*** Block opens ***

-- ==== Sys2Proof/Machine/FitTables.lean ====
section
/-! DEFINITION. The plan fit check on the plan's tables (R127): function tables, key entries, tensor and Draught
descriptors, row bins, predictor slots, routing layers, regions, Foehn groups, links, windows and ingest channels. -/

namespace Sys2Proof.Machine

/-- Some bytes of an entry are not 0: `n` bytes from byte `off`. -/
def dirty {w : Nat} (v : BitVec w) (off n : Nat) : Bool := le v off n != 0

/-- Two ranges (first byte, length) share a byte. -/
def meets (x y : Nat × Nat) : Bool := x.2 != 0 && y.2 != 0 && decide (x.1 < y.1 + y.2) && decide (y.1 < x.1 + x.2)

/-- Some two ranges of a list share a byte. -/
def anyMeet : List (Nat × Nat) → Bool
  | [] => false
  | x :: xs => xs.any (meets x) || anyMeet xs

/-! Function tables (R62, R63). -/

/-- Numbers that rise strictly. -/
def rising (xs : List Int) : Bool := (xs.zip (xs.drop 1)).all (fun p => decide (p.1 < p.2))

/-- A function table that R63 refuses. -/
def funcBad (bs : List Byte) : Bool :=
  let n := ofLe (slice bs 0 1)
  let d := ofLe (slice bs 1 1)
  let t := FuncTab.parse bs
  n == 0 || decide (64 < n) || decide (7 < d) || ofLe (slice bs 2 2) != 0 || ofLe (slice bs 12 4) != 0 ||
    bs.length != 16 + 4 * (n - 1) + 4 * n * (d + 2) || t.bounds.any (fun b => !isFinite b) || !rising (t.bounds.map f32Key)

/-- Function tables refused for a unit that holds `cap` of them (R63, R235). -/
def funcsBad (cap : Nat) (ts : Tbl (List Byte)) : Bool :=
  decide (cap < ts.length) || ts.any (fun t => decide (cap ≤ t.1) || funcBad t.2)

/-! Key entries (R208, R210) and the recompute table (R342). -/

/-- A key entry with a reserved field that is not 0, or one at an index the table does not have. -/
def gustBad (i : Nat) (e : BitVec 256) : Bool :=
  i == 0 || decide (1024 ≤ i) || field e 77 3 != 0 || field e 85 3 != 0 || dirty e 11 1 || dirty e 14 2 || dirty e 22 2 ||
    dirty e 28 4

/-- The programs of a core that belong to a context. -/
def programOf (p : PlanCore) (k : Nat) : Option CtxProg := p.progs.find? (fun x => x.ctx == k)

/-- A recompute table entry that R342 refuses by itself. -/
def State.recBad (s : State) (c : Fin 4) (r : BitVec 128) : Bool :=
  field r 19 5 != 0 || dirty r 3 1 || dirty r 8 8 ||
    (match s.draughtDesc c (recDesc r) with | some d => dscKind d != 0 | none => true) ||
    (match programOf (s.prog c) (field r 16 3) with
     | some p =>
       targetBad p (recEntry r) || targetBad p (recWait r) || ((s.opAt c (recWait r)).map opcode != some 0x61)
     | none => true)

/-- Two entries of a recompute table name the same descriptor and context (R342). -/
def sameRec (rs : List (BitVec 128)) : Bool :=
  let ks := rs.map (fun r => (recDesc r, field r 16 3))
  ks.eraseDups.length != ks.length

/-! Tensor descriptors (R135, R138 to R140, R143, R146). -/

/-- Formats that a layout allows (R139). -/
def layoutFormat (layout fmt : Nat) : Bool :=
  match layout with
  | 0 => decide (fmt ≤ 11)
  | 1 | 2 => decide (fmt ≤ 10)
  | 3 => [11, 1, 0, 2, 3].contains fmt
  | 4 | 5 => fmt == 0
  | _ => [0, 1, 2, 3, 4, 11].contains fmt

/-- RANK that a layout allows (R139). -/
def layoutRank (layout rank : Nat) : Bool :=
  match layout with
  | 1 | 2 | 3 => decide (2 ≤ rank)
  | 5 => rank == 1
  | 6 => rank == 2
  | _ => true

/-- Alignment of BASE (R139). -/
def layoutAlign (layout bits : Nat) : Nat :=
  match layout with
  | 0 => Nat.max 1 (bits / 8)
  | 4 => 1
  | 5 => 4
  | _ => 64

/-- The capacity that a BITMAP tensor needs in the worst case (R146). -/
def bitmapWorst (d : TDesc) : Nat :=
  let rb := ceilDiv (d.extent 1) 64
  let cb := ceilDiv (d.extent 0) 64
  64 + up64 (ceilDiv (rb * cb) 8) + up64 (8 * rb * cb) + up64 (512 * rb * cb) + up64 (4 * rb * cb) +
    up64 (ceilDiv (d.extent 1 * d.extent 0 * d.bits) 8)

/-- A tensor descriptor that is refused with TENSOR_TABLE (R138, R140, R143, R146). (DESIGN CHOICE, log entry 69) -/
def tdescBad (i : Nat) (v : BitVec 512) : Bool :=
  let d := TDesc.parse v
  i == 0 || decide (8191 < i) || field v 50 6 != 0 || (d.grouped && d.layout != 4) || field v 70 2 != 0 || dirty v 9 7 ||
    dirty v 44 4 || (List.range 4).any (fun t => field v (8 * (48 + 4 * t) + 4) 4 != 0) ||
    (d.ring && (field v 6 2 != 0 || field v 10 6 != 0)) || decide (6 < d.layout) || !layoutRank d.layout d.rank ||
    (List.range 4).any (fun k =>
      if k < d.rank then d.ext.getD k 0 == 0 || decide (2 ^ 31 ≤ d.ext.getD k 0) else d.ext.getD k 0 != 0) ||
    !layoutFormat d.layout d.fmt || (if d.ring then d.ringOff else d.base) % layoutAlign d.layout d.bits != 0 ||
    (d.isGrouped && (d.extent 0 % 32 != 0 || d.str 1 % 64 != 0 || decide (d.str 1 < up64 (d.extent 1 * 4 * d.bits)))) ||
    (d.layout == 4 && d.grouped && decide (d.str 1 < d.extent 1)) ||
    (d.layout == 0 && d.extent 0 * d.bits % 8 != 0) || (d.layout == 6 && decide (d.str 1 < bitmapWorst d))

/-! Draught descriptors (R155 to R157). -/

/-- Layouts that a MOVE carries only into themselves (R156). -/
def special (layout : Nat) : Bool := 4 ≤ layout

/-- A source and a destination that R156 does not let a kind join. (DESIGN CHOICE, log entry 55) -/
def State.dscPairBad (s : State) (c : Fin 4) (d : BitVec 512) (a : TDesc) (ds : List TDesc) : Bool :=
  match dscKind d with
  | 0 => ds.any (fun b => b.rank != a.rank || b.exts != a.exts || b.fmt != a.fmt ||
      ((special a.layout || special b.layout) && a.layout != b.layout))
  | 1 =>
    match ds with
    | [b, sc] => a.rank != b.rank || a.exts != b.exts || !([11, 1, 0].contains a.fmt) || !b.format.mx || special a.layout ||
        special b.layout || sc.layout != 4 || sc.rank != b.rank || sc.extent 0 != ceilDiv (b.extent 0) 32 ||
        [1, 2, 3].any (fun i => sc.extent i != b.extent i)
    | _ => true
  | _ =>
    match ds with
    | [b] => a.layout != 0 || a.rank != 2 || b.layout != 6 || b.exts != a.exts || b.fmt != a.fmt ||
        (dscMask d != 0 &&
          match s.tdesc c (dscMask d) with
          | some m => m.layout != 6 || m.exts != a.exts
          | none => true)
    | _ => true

*** Block closes ***
*** Block opens ***

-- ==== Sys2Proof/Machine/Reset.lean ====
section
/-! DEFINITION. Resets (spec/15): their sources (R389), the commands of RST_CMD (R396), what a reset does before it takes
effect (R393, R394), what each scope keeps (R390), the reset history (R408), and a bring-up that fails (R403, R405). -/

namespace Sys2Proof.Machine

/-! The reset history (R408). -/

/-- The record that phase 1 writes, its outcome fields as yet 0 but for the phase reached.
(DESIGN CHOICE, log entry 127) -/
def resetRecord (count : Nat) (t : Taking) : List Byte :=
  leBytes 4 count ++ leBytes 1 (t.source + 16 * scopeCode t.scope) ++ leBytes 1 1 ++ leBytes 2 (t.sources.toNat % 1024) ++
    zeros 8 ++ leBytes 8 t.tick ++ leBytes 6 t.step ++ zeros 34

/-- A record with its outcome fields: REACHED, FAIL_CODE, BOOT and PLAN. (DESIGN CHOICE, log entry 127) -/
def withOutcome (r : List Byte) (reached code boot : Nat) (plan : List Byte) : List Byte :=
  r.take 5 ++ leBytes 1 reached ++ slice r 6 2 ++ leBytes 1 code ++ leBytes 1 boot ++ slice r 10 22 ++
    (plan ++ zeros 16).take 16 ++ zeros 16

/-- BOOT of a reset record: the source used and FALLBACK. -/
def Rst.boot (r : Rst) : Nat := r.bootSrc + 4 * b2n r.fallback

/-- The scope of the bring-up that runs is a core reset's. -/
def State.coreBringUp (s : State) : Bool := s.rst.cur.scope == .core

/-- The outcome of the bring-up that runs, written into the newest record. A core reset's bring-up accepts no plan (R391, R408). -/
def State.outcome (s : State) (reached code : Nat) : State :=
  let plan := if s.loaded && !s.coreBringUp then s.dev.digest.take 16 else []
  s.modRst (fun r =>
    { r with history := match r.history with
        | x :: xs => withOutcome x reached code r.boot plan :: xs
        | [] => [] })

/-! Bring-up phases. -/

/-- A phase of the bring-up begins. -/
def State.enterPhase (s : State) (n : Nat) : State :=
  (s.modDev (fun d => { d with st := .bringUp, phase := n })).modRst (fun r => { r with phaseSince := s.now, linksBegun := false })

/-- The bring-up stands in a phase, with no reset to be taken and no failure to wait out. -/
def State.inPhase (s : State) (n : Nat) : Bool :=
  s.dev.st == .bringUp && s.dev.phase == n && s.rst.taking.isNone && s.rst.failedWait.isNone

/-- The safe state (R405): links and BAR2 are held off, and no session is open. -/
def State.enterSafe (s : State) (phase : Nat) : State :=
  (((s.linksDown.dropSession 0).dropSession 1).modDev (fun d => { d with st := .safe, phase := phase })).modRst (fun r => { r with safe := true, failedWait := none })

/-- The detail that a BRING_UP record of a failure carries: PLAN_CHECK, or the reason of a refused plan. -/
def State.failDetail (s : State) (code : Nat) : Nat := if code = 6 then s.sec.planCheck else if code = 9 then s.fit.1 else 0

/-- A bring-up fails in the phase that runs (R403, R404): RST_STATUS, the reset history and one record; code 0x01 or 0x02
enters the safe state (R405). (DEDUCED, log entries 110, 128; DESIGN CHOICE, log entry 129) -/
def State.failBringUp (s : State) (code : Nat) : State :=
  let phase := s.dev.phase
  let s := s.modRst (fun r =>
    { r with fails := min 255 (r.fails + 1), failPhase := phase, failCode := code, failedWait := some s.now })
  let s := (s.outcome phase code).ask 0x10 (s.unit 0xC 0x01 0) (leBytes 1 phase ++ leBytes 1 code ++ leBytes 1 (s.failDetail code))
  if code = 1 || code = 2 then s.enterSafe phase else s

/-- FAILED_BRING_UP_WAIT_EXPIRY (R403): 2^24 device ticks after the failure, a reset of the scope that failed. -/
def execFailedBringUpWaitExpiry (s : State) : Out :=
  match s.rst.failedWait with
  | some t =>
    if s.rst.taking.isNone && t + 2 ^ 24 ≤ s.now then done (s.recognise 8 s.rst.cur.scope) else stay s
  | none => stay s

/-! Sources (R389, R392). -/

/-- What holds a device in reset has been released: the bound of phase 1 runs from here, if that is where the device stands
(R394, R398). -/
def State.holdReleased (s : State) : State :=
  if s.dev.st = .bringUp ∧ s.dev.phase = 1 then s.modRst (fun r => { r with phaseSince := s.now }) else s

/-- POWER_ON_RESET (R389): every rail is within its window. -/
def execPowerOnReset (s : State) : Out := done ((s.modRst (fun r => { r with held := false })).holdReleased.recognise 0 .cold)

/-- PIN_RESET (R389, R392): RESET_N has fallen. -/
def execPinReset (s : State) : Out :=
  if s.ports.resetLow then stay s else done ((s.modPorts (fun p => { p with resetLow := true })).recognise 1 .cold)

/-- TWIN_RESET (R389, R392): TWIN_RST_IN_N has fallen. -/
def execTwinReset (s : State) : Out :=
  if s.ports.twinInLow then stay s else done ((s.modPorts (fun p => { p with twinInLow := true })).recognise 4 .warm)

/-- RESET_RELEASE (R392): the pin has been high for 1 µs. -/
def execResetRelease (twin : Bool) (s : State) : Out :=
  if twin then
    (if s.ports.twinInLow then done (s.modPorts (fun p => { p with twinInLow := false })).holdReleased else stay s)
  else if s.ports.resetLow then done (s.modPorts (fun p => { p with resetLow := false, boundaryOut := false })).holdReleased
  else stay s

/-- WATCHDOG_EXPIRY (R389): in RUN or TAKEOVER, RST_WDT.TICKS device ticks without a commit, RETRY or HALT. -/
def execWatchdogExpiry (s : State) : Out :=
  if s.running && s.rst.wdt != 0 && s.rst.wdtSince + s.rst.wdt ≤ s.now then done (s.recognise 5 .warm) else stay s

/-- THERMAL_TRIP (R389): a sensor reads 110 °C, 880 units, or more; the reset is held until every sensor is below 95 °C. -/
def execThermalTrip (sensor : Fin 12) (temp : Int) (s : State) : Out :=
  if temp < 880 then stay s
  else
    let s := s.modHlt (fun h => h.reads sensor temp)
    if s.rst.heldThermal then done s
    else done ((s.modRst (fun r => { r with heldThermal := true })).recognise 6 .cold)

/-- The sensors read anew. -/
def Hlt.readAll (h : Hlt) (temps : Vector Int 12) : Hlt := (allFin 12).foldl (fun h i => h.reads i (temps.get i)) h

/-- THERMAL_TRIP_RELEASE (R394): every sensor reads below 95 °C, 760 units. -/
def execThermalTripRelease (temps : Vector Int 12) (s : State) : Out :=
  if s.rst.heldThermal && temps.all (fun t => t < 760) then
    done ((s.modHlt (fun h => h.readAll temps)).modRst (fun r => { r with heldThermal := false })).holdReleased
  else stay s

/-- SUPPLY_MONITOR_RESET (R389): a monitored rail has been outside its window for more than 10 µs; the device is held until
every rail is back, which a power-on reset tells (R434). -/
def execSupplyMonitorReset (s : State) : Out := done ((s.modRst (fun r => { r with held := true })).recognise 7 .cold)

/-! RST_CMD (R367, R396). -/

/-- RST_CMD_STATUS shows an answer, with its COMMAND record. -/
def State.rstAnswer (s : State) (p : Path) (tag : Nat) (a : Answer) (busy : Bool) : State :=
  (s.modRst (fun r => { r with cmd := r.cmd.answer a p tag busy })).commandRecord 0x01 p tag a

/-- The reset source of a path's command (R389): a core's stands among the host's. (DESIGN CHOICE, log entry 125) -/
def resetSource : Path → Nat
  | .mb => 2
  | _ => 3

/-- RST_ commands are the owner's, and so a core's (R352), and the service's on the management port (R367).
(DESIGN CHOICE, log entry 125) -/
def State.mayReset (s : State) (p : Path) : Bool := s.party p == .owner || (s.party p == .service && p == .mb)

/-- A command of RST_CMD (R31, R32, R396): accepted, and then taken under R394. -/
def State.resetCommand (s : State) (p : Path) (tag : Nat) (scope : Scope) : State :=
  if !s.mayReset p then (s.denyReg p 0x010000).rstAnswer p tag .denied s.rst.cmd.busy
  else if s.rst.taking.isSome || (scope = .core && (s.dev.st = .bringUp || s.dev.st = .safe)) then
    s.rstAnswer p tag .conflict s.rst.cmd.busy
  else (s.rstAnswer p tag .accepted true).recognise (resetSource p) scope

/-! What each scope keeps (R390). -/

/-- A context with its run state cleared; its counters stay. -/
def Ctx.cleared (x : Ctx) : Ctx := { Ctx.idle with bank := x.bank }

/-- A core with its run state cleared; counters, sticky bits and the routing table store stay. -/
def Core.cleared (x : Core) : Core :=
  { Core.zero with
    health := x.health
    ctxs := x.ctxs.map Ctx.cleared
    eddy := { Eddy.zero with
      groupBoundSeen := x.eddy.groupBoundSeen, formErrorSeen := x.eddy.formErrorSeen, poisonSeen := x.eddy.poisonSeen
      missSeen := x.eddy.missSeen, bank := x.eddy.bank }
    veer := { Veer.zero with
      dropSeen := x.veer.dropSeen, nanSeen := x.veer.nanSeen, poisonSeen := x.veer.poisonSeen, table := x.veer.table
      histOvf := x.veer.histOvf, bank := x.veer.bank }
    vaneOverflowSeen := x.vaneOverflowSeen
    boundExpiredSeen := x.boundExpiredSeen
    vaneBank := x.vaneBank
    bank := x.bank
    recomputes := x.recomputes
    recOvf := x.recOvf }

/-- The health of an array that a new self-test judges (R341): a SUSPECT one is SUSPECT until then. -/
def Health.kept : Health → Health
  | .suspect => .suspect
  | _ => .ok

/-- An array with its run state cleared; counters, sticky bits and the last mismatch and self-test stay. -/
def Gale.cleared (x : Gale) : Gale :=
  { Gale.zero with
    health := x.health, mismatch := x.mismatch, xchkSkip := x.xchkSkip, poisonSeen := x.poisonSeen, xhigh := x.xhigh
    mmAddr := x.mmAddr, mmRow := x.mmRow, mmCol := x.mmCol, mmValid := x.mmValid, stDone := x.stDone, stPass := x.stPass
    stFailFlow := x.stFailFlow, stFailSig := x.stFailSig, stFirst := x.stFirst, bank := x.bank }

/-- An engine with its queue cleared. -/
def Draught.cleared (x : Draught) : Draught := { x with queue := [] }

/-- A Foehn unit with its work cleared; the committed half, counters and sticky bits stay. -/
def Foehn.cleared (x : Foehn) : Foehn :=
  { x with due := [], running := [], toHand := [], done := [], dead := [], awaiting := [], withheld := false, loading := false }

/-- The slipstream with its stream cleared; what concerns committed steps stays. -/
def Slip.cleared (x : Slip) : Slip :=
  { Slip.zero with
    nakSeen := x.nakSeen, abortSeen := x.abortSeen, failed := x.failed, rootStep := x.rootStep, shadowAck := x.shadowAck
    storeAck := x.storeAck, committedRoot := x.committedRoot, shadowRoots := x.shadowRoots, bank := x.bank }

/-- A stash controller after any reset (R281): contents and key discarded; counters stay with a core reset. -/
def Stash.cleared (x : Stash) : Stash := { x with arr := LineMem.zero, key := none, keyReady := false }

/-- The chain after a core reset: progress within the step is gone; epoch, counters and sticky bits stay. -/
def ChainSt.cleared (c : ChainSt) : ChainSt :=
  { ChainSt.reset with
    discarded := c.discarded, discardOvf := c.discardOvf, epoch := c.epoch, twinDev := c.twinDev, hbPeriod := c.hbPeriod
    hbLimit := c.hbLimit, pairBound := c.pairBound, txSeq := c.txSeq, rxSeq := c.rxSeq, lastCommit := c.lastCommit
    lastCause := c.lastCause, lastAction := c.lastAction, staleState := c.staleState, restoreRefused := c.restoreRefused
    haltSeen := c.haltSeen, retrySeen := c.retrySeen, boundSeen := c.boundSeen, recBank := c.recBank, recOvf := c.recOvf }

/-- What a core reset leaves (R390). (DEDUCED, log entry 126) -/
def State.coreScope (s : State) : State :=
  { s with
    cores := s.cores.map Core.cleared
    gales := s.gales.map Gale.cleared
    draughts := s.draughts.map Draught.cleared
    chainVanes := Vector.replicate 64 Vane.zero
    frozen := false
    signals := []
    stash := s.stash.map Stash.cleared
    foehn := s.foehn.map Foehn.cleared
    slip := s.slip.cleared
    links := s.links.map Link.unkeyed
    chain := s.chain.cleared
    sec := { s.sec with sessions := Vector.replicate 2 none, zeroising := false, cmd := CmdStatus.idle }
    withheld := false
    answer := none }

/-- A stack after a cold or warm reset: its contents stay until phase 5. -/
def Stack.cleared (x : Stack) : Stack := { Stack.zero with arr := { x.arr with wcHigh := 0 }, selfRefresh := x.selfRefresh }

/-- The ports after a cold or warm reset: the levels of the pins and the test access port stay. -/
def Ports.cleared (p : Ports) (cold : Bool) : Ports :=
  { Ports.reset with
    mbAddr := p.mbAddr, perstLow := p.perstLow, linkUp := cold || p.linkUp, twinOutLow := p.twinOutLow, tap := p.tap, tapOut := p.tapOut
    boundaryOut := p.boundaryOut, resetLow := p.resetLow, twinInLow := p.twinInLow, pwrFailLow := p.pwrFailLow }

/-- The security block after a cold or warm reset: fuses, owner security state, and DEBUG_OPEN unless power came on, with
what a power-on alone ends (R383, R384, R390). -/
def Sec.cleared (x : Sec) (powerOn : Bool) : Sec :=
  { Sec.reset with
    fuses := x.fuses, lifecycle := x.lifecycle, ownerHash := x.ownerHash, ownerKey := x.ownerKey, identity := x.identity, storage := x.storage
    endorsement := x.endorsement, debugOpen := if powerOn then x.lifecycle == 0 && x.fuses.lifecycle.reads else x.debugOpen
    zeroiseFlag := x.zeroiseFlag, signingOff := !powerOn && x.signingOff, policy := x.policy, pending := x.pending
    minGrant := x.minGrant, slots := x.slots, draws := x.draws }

*** Block closes ***
*** Block opens ***

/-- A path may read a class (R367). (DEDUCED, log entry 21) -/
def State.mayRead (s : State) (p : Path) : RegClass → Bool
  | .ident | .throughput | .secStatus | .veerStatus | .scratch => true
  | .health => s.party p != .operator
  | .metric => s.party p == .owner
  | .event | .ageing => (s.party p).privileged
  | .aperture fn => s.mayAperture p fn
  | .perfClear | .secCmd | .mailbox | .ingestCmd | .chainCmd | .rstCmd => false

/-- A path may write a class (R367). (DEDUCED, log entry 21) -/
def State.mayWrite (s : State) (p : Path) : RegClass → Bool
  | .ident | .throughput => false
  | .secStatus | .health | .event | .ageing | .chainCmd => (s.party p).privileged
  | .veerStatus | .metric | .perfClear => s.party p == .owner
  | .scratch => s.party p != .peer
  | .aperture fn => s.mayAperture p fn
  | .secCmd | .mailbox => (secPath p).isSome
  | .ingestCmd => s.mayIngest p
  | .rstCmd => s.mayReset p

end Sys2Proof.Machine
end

*** Block closes ***

> [Exercise instructions]: Taking the material above as a whole, how many of its lines contain "layoutFormat"? The reply should be that number alone.

> [Exercise answer]: 2